> _YOUR TASK_: Write out the data below in full, please. Keep every character as given.

Collected data entries

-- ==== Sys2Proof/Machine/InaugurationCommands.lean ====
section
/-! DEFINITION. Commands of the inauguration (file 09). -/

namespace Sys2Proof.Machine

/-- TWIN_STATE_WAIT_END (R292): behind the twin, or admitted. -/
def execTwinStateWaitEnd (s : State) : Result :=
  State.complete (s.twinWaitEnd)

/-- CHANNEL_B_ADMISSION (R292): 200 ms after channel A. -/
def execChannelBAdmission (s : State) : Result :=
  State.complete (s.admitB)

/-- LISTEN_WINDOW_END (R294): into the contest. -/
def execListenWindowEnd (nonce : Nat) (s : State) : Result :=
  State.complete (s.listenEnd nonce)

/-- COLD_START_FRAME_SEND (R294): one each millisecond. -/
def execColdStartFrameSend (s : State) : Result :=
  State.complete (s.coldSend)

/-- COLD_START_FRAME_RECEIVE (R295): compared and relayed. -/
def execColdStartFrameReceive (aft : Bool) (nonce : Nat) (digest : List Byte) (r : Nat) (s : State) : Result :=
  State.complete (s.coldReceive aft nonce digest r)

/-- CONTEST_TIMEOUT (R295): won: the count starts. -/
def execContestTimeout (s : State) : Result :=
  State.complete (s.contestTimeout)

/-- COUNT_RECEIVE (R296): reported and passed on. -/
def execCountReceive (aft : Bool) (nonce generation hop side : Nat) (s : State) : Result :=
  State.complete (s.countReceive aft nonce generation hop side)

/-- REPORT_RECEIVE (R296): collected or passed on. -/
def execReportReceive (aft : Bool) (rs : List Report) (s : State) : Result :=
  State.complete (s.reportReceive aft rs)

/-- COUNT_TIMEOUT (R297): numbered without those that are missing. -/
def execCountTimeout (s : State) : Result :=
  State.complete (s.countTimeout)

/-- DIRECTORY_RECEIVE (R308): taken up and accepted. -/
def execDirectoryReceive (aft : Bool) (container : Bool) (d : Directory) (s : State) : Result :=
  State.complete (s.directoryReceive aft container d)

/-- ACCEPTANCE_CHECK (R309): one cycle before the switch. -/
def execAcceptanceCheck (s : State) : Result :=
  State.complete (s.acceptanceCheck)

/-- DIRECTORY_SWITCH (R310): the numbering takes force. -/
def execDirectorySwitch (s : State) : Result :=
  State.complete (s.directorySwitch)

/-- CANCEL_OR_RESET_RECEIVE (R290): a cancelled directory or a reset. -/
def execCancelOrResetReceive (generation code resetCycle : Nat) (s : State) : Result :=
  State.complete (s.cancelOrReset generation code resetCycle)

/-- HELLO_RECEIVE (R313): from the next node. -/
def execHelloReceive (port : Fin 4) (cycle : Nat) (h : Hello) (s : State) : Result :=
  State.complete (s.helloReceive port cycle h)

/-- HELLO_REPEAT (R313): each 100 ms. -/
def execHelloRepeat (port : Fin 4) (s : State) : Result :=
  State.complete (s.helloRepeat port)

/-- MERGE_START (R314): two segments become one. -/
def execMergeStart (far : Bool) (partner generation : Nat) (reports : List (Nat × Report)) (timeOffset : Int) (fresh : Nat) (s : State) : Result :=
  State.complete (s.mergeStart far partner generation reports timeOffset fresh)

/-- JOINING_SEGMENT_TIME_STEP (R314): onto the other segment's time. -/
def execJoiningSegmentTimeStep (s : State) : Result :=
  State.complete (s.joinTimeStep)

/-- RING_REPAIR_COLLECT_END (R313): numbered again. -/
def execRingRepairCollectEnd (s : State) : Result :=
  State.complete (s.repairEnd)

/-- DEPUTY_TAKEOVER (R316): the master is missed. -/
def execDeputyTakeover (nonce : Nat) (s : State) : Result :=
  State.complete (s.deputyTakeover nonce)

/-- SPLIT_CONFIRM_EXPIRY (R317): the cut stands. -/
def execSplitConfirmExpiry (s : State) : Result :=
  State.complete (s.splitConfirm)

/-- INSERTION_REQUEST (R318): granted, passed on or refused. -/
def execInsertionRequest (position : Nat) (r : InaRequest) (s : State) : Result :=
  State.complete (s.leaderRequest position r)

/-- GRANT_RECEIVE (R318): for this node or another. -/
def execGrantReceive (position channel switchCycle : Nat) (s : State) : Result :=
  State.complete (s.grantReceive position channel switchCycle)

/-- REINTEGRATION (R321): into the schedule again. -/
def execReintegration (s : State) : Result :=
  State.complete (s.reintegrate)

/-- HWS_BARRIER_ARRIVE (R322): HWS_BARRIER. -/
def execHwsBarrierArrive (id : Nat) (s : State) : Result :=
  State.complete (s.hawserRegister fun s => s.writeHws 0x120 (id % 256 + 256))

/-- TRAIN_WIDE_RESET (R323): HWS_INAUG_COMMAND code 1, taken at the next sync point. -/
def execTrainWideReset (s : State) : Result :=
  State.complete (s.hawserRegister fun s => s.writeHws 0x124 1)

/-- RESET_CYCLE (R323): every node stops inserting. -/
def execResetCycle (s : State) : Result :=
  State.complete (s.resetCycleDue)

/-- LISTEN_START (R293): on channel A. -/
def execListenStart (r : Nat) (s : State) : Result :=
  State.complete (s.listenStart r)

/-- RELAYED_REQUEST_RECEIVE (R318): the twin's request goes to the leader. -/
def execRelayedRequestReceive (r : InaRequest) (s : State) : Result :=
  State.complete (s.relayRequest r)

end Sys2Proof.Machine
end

> _THE COMPLETED TASK_:
-- ==== Sys2Proof/Machine/InaugurationCommands.lean ====
section
/-! DEFINITION. Commands of the inauguration (file 09). -/

namespace Sys2Proof.Machine

/-- TWIN_STATE_WAIT_END (R292): behind the twin, or admitted. -/
def execTwinStateWaitEnd (s : State) : Result :=
  State.complete (s.twinWaitEnd)

/-- CHANNEL_B_ADMISSION (R292): 200 ms after channel A. -/
def execChannelBAdmission (s : State) : Result :=
  State.complete (s.admitB)

/-- LISTEN_WINDOW_END (R294): into the contest. -/
def execListenWindowEnd (nonce : Nat) (s : State) : Result :=
  State.complete (s.listenEnd nonce)

/-- COLD_START_FRAME_SEND (R294): one each millisecond. -/
def execColdStartFrameSend (s : State) : Result :=
  State.complete (s.coldSend)

/-- COLD_START_FRAME_RECEIVE (R295): compared and relayed. -/
def execColdStartFrameReceive (aft : Bool) (nonce : Nat) (digest : List Byte) (r : Nat) (s : State) : Result :=
  State.complete (s.coldReceive aft nonce digest r)

/-- CONTEST_TIMEOUT (R295): won: the count starts. -/
def execContestTimeout (s : State) : Result :=
  State.complete (s.contestTimeout)

/-- COUNT_RECEIVE (R296): reported and passed on. -/
def execCountReceive (aft : Bool) (nonce generation hop side : Nat) (s : State) : Result :=
  State.complete (s.countReceive aft nonce generation hop side)

/-- REPORT_RECEIVE (R296): collected or passed on. -/
def execReportReceive (aft : Bool) (rs : List Report) (s : State) : Result :=
  State.complete (s.reportReceive aft rs)

/-- COUNT_TIMEOUT (R297): numbered without those that are missing. -/
def execCountTimeout (s : State) : Result :=
  State.complete (s.countTimeout)

/-- DIRECTORY_RECEIVE (R308): taken up and accepted. -/
def execDirectoryReceive (aft : Bool) (container : Bool) (d : Directory) (s : State) : Result :=
  State.complete (s.directoryReceive aft container d)

/-- ACCEPTANCE_CHECK (R309): one cycle before the switch. -/
def execAcceptanceCheck (s : State) : Result :=
  State.complete (s.acceptanceCheck)

/-- DIRECTORY_SWITCH (R310): the numbering takes force. -/
def execDirectorySwitch (s : State) : Result :=
  State.complete (s.directorySwitch)

/-- CANCEL_OR_RESET_RECEIVE (R290): a cancelled directory or a reset. -/
def execCancelOrResetReceive (generation code resetCycle : Nat) (s : State) : Result :=
  State.complete (s.cancelOrReset generation code resetCycle)

/-- HELLO_RECEIVE (R313): from the next node. -/
def execHelloReceive (port : Fin 4) (cycle : Nat) (h : Hello) (s : State) : Result :=
  State.complete (s.helloReceive port cycle h)

/-- HELLO_REPEAT (R313): each 100 ms. -/
def execHelloRepeat (port : Fin 4) (s : State) : Result :=
  State.complete (s.helloRepeat port)

/-- MERGE_START (R314): two segments become one. -/
def execMergeStart (far : Bool) (partner generation : Nat) (reports : List (Nat × Report)) (timeOffset : Int) (fresh : Nat) (s : State) : Result :=
  State.complete (s.mergeStart far partner generation reports timeOffset fresh)

/-- JOINING_SEGMENT_TIME_STEP (R314): onto the other segment's time. -/
def execJoiningSegmentTimeStep (s : State) : Result :=
  State.complete (s.joinTimeStep)

/-- RING_REPAIR_COLLECT_END (R313): numbered again. -/
def execRingRepairCollectEnd (s : State) : Result :=
  State.complete (s.repairEnd)

/-- DEPUTY_TAKEOVER (R316): the master is missed. -/
def execDeputyTakeover (nonce : Nat) (s : State) : Result :=
  State.complete (s.deputyTakeover nonce)

/-- SPLIT_CONFIRM_EXPIRY (R317): the cut stands. -/
def execSplitConfirmExpiry (s : State) : Result :=
  State.complete (s.splitConfirm)

/-- INSERTION_REQUEST (R318): granted, passed on or refused. -/
def execInsertionRequest (position : Nat) (r : InaRequest) (s : State) : Result :=
  State.complete (s.leaderRequest position r)

/-- GRANT_RECEIVE (R318): for this node or another. -/
def execGrantReceive (position channel switchCycle : Nat) (s : State) : Result :=
  State.complete (s.grantReceive position channel switchCycle)

/-- REINTEGRATION (R321): into the schedule again. -/
def execReintegration (s : State) : Result :=
  State.complete (s.reintegrate)

/-- HWS_BARRIER_ARRIVE (R322): HWS_BARRIER. -/
def execHwsBarrierArrive (id : Nat) (s : State) : Result :=
  State.complete (s.hawserRegister fun s => s.writeHws 0x120 (id % 256 + 256))

/-- TRAIN_WIDE_RESET (R323): HWS_INAUG_COMMAND code 1, taken at the next sync point. -/
def execTrainWideReset (s : State) : Result :=
  State.complete (s.hawserRegister fun s => s.writeHws 0x124 1)

/-- RESET_CYCLE (R323): every node stops inserting. -/
def execResetCycle (s : State) : Result :=
  State.complete (s.resetCycleDue)

/-- LISTEN_START (R293): on channel A. -/
def execListenStart (r : Nat) (s : State) : Result :=
  State.complete (s.listenStart r)

/-- RELAYED_REQUEST_RECEIVE (R318): the twin's request goes to the leader. -/
def execRelayedRequestReceive (r : InaRequest) (s : State) : Result :=
  State.complete (s.relayRequest r)

end Sys2Proof.Machine
end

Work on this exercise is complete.